We recommend using Edge Impulse to generate and train your network online.

darrask · March 31, 2022, 1:36am

Hello, digging up this topic to get an understanding of how these TF module functions work. It is awesome to read that the TF module handles a lot for us (but confusingly not documented in tf.classify help). Lately I have been using an EdgeImpulse-generated module to detect a black sponge and a green USB reader on a whiteboard. I classify images of variable resolutions and aspect ratios.

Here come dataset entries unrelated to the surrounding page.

-- ==== Sys2Proof/Machine/BookRequests.lean ====
section
/-! DEFINITION. Serving the book store's requests (R52, R58 to R60, R65, R66), with the checks of R56 in their order. -/

namespace Sys2Proof.Machine

/-! ## Reading books -/

/-- A book's state by name (R43). -/
def BookState.kw : BookState → Kw
  | .opened => .OPEN
  | .due _ => .DUE
  | .settling _ => .SETTLING

/-- An entry's state by name (R44). -/
def Entry.kw : Entry → Kw
  | .excluded => .EXCLUDED
  | .pending => .PENDING
  | .received _ => .RECEIVED
  | .notHeld => .NOT_HELD
  | .missing => .MISSING
  | .substituted _ _ => .SUBSTITUTED

/-- A book's close cause as a field (R65, R66). -/
def Book.causeField (b : Book) : Field :=
  match b.cause with
  | some c => .kw c.kw
  | none => .dash

/-- A book's marked field as a word (R65, R66). -/
def Book.markedField (b : Book) : Field := .kw (if b.marked then .MARKED else .UNMARKED)

/-- The number of a book's entries in the state of a name (R65). -/
def Book.countOf (b : Book) (k : Kw) : Nat := b.countEntries fun e => e.kw = k

/-- The number of a book's PENDING entries that are covered (R65). -/
def State.coveredPending (s : State) (b : Book) : Nat :=
  allSlots.countP fun i => b.pendingAt i && s.covers b.boundary i

/-- A book's line in BOOKS (R65). -/
def State.bookLine (s : State) (b : Book) : ReplyLine :=
  [.nat b.boundary, .nat b.span, .kw b.state.kw, b.causeField, .nat b.setIx.val, b.markedField] ++
    ([Kw.PENDING, .RECEIVED, .NOT_HELD, .MISSING, .SUBSTITUTED, .EXCLUDED].map fun k => Field.nat (b.countOf k)) ++
    [.nat (s.coveredPending b)]

/-- BOOKS (R56, R65). -/
def serveBooks (args : List Tok) (s : State) : Served :=
  match args with
  | [] =>
    s.ifCommissioned
      (.done s
        (okLines [.nat s.store.books.length, .nat s.store.carried, .nat s.store.late] (s.store.books.map s.bookLine)))
  | _ => refuse .SYNTAX

/-- The fields of an entry that a line shows (R66). -/
def Entry.fields : Entry → List Field
  | .received snap =>
    [.nat snap.imp.toNat, .nat snap.exp.toNat, .kw snap.status.kw, .kw snap.relay.kw]
  | .substituted i e => [.nat i, .nat e, .dash, .dash]
  | .excluded => [.dash, .dash, .dash, .dash]
  | .pending => [.dash, .dash, .dash, .dash]
  | .notHeld => [.dash, .dash, .dash, .dash]
  | .missing => [.dash, .dash, .dash, .dash]

/-- An entry that BOOKREAD shows as COVERED: one of an OPEN book (R44), or one still PENDING in a book that closed with it
covered (R50, R65, log 36). -/
def State.coveredEntry (s : State) (b : Book) (i : Slot) : Bool :=
  (b.isOpen || b.pendingAt i) && s.covers b.boundary i

/-- An entry's line (R66). -/
def State.entryLine (s : State) (b : Book) (i : Slot) : ReplyLine :=
  [.nat (slotNumber i), .kw b.entries[i].kw] ++ b.entries[i].fields ++
    [if s.coveredEntry b i then .kw .COVERED else .dash]

/-- A book's own fields in BOOKREAD (R66). -/
def Book.fields (b : Book) : List Field :=
  [.nat b.boundary, .nat b.span, .kw b.state.kw, b.causeField, .nat b.setIx.val] ++ b.prices.fields ++
    [namesOr (.kw .NONE) b.flags.names, b.markedField]

/-- The slots with a non-EXCLUDED entry in a book, in slot order (R66). -/
def Book.concerned (b : Book) : List Slot := allSlots.filter b.concerns

/-- The held book that a number names (R42). -/
def State.bookNamed (s : State) (n : Int) : Option Book := if n < 0 then none else s.bookOf n.toNat

/-- BOOKREAD (R56, R66); of its two refusals RANGE is judged first (log 19). -/
def serveBookread (args : List Tok) (s : State) : Served :=
  match args with
  | [.num n] =>
    s.ifCommissioned <|
      match s.bookNamed n with
      | some b => .done s (okLines b.fields (b.concerned.map (s.entryLine b)))
      | none => refuse .ABSENT
  | [.num n, .num h] =>
    s.ifCommissioned <|
      match slotOf h with
      | none => refuse .RANGE
      | some i =>
        match s.bookNamed n with
        | some b => .done s (okLine (s.entryLine b i))
        | none => refuse .ABSENT
  | _ => refuse .SYNTAX

/-! ## CLOSENOW (R52) -/

/-- CLOSENOW (R52, R56). -/
def serveClosenow (args : List Tok) (s : State) : Served :=
  match args with
  | [] =>
    s.ifWritable <|
      match s.store.books.find? Book.isOpen with
      | some b =>
        .done (s.mapBook b.boundary fun k => k.closeMissing .forced)
          (okLine [.nat b.boundary, .nat (b.countOf .PENDING)])
      | none => refuse .STATE
  | _ => refuse .SYNTAX

/-! ## Substitutions (R56, R58 to R60) -/

/-- A boundary that a substitution may not name any more: of a held DUE or SETTLING book, below the oldest held book's, or
given and without a held book (R56, order 6). -/
def State.tooLate (s : State) (boundary : Nat) : Bool :=
  match s.bookOf boundary with
  | some b => !b.isOpen
  | none =>
    boundary ≤ s.calendar.bLast ||
      match s.store.books with
      | b :: _ => boundary < b.boundary
      | [] => false

/-- A slot and a boundary of a substitution request after the checks of the service state, the supply monitor and the ranges
(R56, orders 2 to 4). -/
def State.onSubstitution (s : State) (n boundary : Int) (k : Slot → Nat → Served) : Served :=
  s.ifWritable <|
    match slotOf n, natIn 1 (s.calendar.bLast + Config.substitutionReach) boundary with
    | some i, some b => k i b
    | _, _ => refuse .RANGE

/-- The substitution table with the entry of a slot and boundary changed. -/
def State.mapSub (s : State) (i : Slot) (boundary : Nat) (f : Sub → Sub) : State :=
  s.withStore
    { s.store with subs := s.store.subs.map fun e => if e.slot = i ∧ e.boundary = boundary then f e else e }

/-- An accepted SUBSET: replaced or added, then the test for COMPLETE (R50, R58). -/
def State.writeSub (s : State) (i : Slot) (boundary imp exp : Nat) : Served :=
  match s.subAt i boundary with
  | some _ =>
    .done ((s.mapSub i boundary fun e => { e with imp := imp, exp := exp, enabled := true }).testComplete boundary)
      (okLine [.kw .REPLACED, .nat s.store.subs.length])
  | none =>
    if Config.maxSubs ≤ s.store.subs.length then refuse .ROOM
    else
      .done
        ((s.withStore
            { s.store with
              subs := s.store.subs ++
                [{ slot := i, boundary := boundary, imp := imp, exp := exp, enabled := true }] }).testComplete boundary)
        (okLine [.kw .NEW, .nat (s.store.subs.length + 1)])

/-- SUBSET (R56, R58). A substitute below 0 answers NO RANGE at order 8, where one above the cap does (log 40). -/
def serveSubset (args : List Tok) (s : State) : Served :=
  match args with
  | [.num n, .num boundary, .num imp, .num exp] =>
    s.onSubstitution n boundary fun i b =>
      match (s.household i).settings with
      | none => refuse .STATE
      | some c =>
        if s.tooLate b then refuse .LATE
        else
          match natIn 0 c.cap imp, natIn 0 c.cap exp with
          | some imp, some exp => s.writeSub i b imp exp
          | _, _ => refuse .RANGE
  | _ => refuse .SYNTAX

/-- A request on a held substitution entry (R56, orders 6 and 7). -/
def State.onSub (s : State) (args : List Tok) (k : Slot → Nat → Served) : Served :=
  match args with
  | [.num n, .num boundary] =>
    s.onSubstitution n boundary fun i b =>
      if s.tooLate b then refuse .LATE
      else
        match s.subAt i b with
        | some _ => k i b
        | none => refuse .ABSENT
  | _ => refuse .SYNTAX

/-- SUBOFF (R56, R59). -/
def serveSuboff (args : List Tok) (s : State) : Served :=
  s.onSub args fun i b => .done (s.mapSub i b fun e => { e with enabled := false }) (okLine [])

/-- The substitution table without the entry of a slot and boundary (R60). -/
def State.clearSub (s : State) (i : Slot) (boundary : Nat) : State :=
  s.withStore { s.store with subs := s.store.subs.filter fun e => !(e.slot = i && e.boundary = boundary) }

/-- SUBCLR (R56, R60). -/
def serveSubclr (args : List Tok) (s : State) : Served :=
  s.onSub args fun i b => .done (s.clearSub i b) (okLine [.nat (s.clearSub i b).store.subs.length])

/-- The order of SUBREAD: boundary ascending, then slot ascending (R59). -/
def Sub.before (a b : Sub) : Bool := a.boundary < b.boundary || (a.boundary = b.boundary && a.slot.val ≤ b.slot.val)

/-- An entry inserted at its place in a sorted list. -/
def insertSub (e : Sub) : List Sub → List Sub
  | [] => [e]
  | k :: rest => if e.before k then e :: k :: rest else k :: insertSub e rest

/-- The entries sorted for SUBREAD (R59). -/
def sortedSubs (l : List Sub) : List Sub := l.foldr insertSub []

/-- An entry's line in SUBREAD (R59). -/
def Sub.line (e : Sub) : ReplyLine :=
  [.nat (slotNumber e.slot), .nat e.boundary, .nat e.imp, .nat e.exp, onOff e.enabled]

/-- SUBREAD (R56, R59). -/
def serveSubread (args : List Tok) (s : State) : Served :=
  match args with
  | [] => s.ifCommissioned (.done s (okLines [] ((sortedSubs s.store.subs).map Sub.line)))
  | _ => refuse .SYNTAX

end Sys2Proof.Machine
end

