-- ==== Sys2Proof/Certificates/Slice0/Obligations.lean ====
section
/-! DEFINITION. The statements for the provers, block by block in the order of the manual's chapters. `serves` is the
premise of every request: the part runs and the request's line is the one to serve; `answering` is the state with that line
in service and its reply being sent, everything else as it was. -/

open Sys2Proof Sys2Proof.Machine

/-! ## The queue and the outcomes -/

/-- A step runs the command at the front of the queue on the state with the queue's rest, and an empty queue idles. The queue
is the model's own (log 1). -/
def Obligations.StepRunsTheFrontCommand : Prop :=
  (∀ (c : Instr) (rest : List Instr) (s : State),
      step { s with pending := c :: rest } = exec c { s with pending := rest }) ∧
    ∀ s : State, s.pending = [] → step s = .next s

/-- No command faults or is refused by the model, and none touches the queue of the commands behind it (log 1). A request
command whose line cannot be served yet is taken as that line's arrival: it takes the waiting place, or is discarded and
counted (R182; log 4). Without supply and while the RESET pin is held nothing acts but the calendar, the pin and the supply, and
nothing is received on the host line (R205). In start-up its receiver acts too (R206; what it does there is stated in
CompleteLinesTakeTheirPlaces); that feeder, plant, display and VDD events do nothing there is the model's reading (log 2). -/
def Obligations.CommandsAnswerNextWhateverTheState : Prop :=
  (∀ (c : Instr) (s : State), ∃ t : State, exec c s = .next t ∧ t.pending = s.pending) ∧
    (∀ (r : Req) (args : List Tok) (s : State), s.power.phase = .running → s.host.inService ≠ none →
      s.host.inService ≠ some { line := .request r args, stage := .taken } →
      (s.host.waiting = none →
        exec (instrOf r args) s = .next { s with host := { s.host with waiting := some (.request r args) } }) ∧
      (s.host.waiting ≠ none →
        exec (instrOf r args) s =
          .next { s with host := { s.host with discarded := min (s.host.discarded + 1) 65535 } })) ∧
    (∀ (r : Req) (args : List Tok) (s : State), s.power.phase = .off ∨ s.power.phase = .offHeld ∨ s.power.phase = .resetHeld →
      exec (instrOf r args) s = .next s) ∧
    ∀ (c : Instr) (s : State), s.power.phase ≠ .running → c.request = none → c ≠ .calendarStep →
      ((∃ chars, c = .hostLineComplete chars) → s.power.phase ≠ .starting) → c ≠ .resetPinAssert →
      (∀ m r, c ≠ .resetPinRelease m r) → c ≠ .powerLoss → (∀ v m r, c ≠ .powerOn v m r) → (∀ f, c ≠ .startupEnd f) → exec c s = .next s

/-! ## Requests in general (chapters 10 and 11) -/

/-- A request that is answered NO has changed nothing, and neither has a request that only reports, whatever its words: the state is
the one before with that reply being sent (R183, and 00, Requests at a glance). -/
def Obligations.RefusedAndReportingRequestsChangeNothing : Prop :=
  (∀ (r : Req) (args : List Tok) (s t : State) (line : ReplyLine) (rest : Reply), s.serves r args →
      exec (instrOf r args) s = .next t → t.reply = some ((.kw .NO :: line) :: rest) →
      t = s.answering r args ((.kw .NO :: line) :: rest)) ∧
    ∀ (r : Req) (args : List Tok) (s : State), r ∈ readingRequests → s.serves r args →
      ∃ reply, exec (instrOf r args) s = .next (s.answering r args reply)

/-- During a supply warning every well-formed request that would write nonvolatile state answers NO HELD, RLYCFG and NOTMASK
with words among them; CHRPROG and CHRLOCK answer NO LOCKED before it when the charter is locked, and they and WIPE NO STATE
outside COMMISSIONING. In UNCOMMISSIONED every well-formed request outside the eight served there answers NO STATE, CHRPROG and
CHRLOCK NO LOCKED first when the charter is locked. One whose words have none of its request's forms answers NO SYNTAX, which its
block's checks give first in every service state, and no other does (R7, R23, R56, R102, R132, R153, R164, R175, R191, R196,
R198, R200, R201, R203). Nothing else changes. Of the NO SYNTAX clause three points are the model's choice and no rule's: that a
NOTMASK with the word ALL given twice is of no form (log 45; R191 refuses only a name given twice), that SYNTAX comes before
STATE where a rule gives the two no order (log 41), and that NOTACK judges SYNTAX before RANGE (log 49). -/
def Obligations.RequestsAreRefusedInWarningAndUncommissioned : Prop :=
  ∀ (r : Req) (args : List Tok) (s : State), s.serves r args →
    let malformed := wellWorded r args = false
    let programs := r = .CHRPROG ∨ r = .CHRLOCK
    let refused := fun k : Kw => exec (instrOf r args) s = .next (s.answering r args [[.kw .NO, .kw k]])
    (malformed → refused .SYNTAX) ∧
    (¬malformed → ¬refused .SYNTAX) ∧
    (writes r args = true → s.supply.warning = true → s.service ≠ .uncommissioned → ¬malformed →
      (programs → s.locked = true → refused .LOCKED) ∧
      (programs → s.locked = false → s.service ≠ .commissioning → refused .STATE) ∧
      (r = .WIPE → s.service ≠ .commissioning → refused .STATE) ∧
      (¬(programs ∧ (s.locked = true ∨ s.service ≠ .commissioning)) → ¬(r = .WIPE ∧ s.service ≠ .commissioning) →
        refused .HELD)) ∧
    (r ∉ servedUncommissioned → s.service = .uncommissioned → ¬malformed →
      (programs ∧ s.locked = true → refused .LOCKED) ∧ (¬(programs ∧ s.locked = true) → refused .STATE))

/-! ## Calendar and tariff (chapter 1) -/

/-- The one-second step carries as a clock and a calendar do: it gives the date-time one second later, and none exactly at
the end of the range; an alignment gives the nearest minute of that date-time; the weekday moves by one a day, from SAT on
2000-01-01 (R1, R2, R11). -/
def Obligations.TickAndAlignFollowTheCalendar : Prop :=
  (∀ t : DateTime,
      let month := if t.month = 2 then (if t.year % 4 = 0 then 29 else 28) else if t.month ∈ [4, 6, 9, 11] then 30 else 31
      (validDateTime t = true ↔
          (2000 ≤ t.year ∧ t.year ≤ 2099) ∧ (1 ≤ t.month ∧ t.month ≤ 12) ∧ (1 ≤ t.day ∧ t.day ≤ month) ∧ t.hour ≤ 23 ∧
            t.minute ≤ 59 ∧ t.second ≤ 59) ∧
        (t.second < 59 → t.tick = some { t with second := t.second + 1 }) ∧
        (t.second = 59 → t.minute < 59 → t.tick = some { t with minute := t.minute + 1, second := 0 }) ∧
        (t.second = 59 → t.minute = 59 →
          (t.hour < 23 → t.tick = some { t with hour := t.hour + 1, minute := 0, second := 0 }) ∧
          (t.hour = 23 → t.day < month → t.tick = some { t with day := t.day + 1, hour := 0, minute := 0, second := 0 }) ∧
          (t.hour = 23 → t.day = month →
            (t.month < 12 →
              t.tick = some { t with month := t.month + 1, day := 1, hour := 0, minute := 0, second := 0 }) ∧
            (t.month = 12 → t.year < 2099 →
              t.tick = some { year := t.year + 1, month := 1, day := 1, hour := 0, minute := 0, second := 0 })))) ∧
  (⟨2000, 1, 1, 0, 0, 0⟩ : DateTime).seconds = 0 ∧
  ∀ t : DateTime, validDateTime t = true →
    t.minutes = t.seconds / 60 ∧ t.dayNumber = t.seconds / 86400 ∧
    (t.tick = none ↔ t = lastMoment) ∧
    (t.tick = none → t.align = none) ∧
    (∀ u, t.tick = some u →
      validDateTime u = true ∧ u.seconds = t.seconds + 1 ∧
        (t.align = none ↔ 30 ≤ u.second ∧ u.minutes = 52595999) ∧
        ∀ v, t.align = some v → validDateTime v = true ∧ v.second = 0 ∧
          ((u.second ≤ 29 → v.seconds = u.seconds - u.second) ∧
            (30 ≤ u.second → v.seconds = u.seconds + (60 - u.second)))) ∧
    weekdayOrder[(t.dayNumber + 5) % 7]? = some t.weekday

/-- The interval length in effect is word 2's value when that is 5, 10, 15, 20, 30 or 60, and there is none otherwise (R3).
Boundary b is the instant b × L minutes after 2000-01-01 00:00, and it is the boundary at or before itself and every later
moment up to the next one (R4). -/
def Obligations.BoundaryNumbersAndInstantsAgree : Prop :=
  (∀ s : State,
      let word := (s.charter.words[(2 : CharterIx)]).toNat
      s.intervalLength = (if word ∈ [5, 10, 15, 20, 30, 60] then some word else none) ∧
        (legalLength word = true ↔ word ∈ [5, 10, 15, 20, 30, 60])) ∧
  ∀ (len b : Nat), legalLength len = true → b * len < 52596000 →
    validDateTime (boundaryInstant len b) = true ∧ (boundaryInstant len b).seconds = b * len * 60 ∧
      ∀ t : DateTime, (boundaryAt len t = b ↔ b * len ≤ t.minutes ∧ t.minutes < (b + 1) * len)

/-- CALENDAR_STEP: nothing while INVALID; the date-time one second on; a boundary event, of step 1, exactly when the part runs
under an interval length and the new date-time is the instant of b_last + 1; at the end of the range the calendar becomes
INVALID and CLOCK_INVALID is set (R1, R2, R6). The calendar steps in reset without giving events (log 23). -/
def Obligations.CalendarStepGivesBoundaryEvents : Prop :=
  ∀ s : State,
    (s.calendar.valid = false → exec .calendarStep s = .next s) ∧
    (s.calendar.valid = true → s.calendar.aligning = false →
      (∀ u, s.calendar.now.tick = some u →
        (∀ len, s.intervalLength = some len → s.power.phase = .running → u.second = 0 →
          u.minutes = (s.calendar.bLast + 1) * len →
          exec .calendarStep s =
            .next ({ s with calendar := { s.calendar with now := u } }.boundaryEvent len (s.calendar.bLast + 1))) ∧
        ((∀ len, s.intervalLength = some len →
            ¬(s.power.phase = .running ∧ u.second = 0 ∧ u.minutes = (s.calendar.bLast + 1) * len)) →
          exec .calendarStep s = .next { s with calendar := { s.calendar with now := u } })) ∧
      (s.calendar.now.tick = none →
        exec .calendarStep s =
          .next ({ s with calendar := { s.calendar with valid := false, aligning := false } }.notify .clockInvalid)))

While under-scaled (relative to the model’s 160 px resolution) input images significantly reduced model performance (as expected) and over-sampled images had no detectable effect (as expected from the above), surprisingly, non-rescaled images (543 * 502 - close to square proportions) have terrible (null) performance (opposed to the assumption that the TF module handles everything), even though they are close to the resolution of the images that I re-scaled to 480*480, for instance.

Results above are based on samples of ~20 live image classifications of the target. The model usually has 100% accuracy for classifying the green USB reader. I used nearest neighbor interpolation. This is a sample image of what I was trying to classify (a green USB flash reader on a whiteboard):

I attach my script here, based on the one exported by Edgeimpulse:

# Edge Impulse - OpenMV Image Classification Example

import sensor, image, time, os, tf, uos, gc

sensor.reset()                         # Reset and initialize the sensor.
sensor.set_pixformat(sensor.RGB565)    # Set pixel format to RGB565 (or GRAYSCALE)
sensor.set_framesize(sensor.WQXGA2)      # Set frame size to QVGA (320x240)
#sensor.set_windowing((240, 240))       # Set 240x240 window.
sensor.skip_frames(time=2000)          # Let the camera adjust.

net = None
labels = None
side_res = "original"

try:
    # load the model, alloc the model file on the heap if we have at least 64K free after loading
    net = tf.load("trained.tflite", load_to_fb=uos.stat('trained.tflite')[6] > (gc.mem_free() - (64*1024)))
except Exception as e:
    print(e)
    raise Exception('Failed to load "trained.tflite", did you copy the .tflite and labels.txt file onto the mass-storage device? (' + str(e) + ')')

try:
    labels = [line.rstrip('\n') for line in open("labels.txt")]
except Exception as e:
    raise Exception('Failed to load "labels.txt", did you copy the .tflite and labels.txt file onto the mass-storage device? (' + str(e) + ')')

clock = time.clock()
while(True):
    clock.tick()

    img = sensor.snapshot()

    # default settings just do one detection... change them to search the image...
    if (str(side_res) != "original"):
        img.scale(x_size=side_res,y_size=side_res,roi=(1340,1215,543,502))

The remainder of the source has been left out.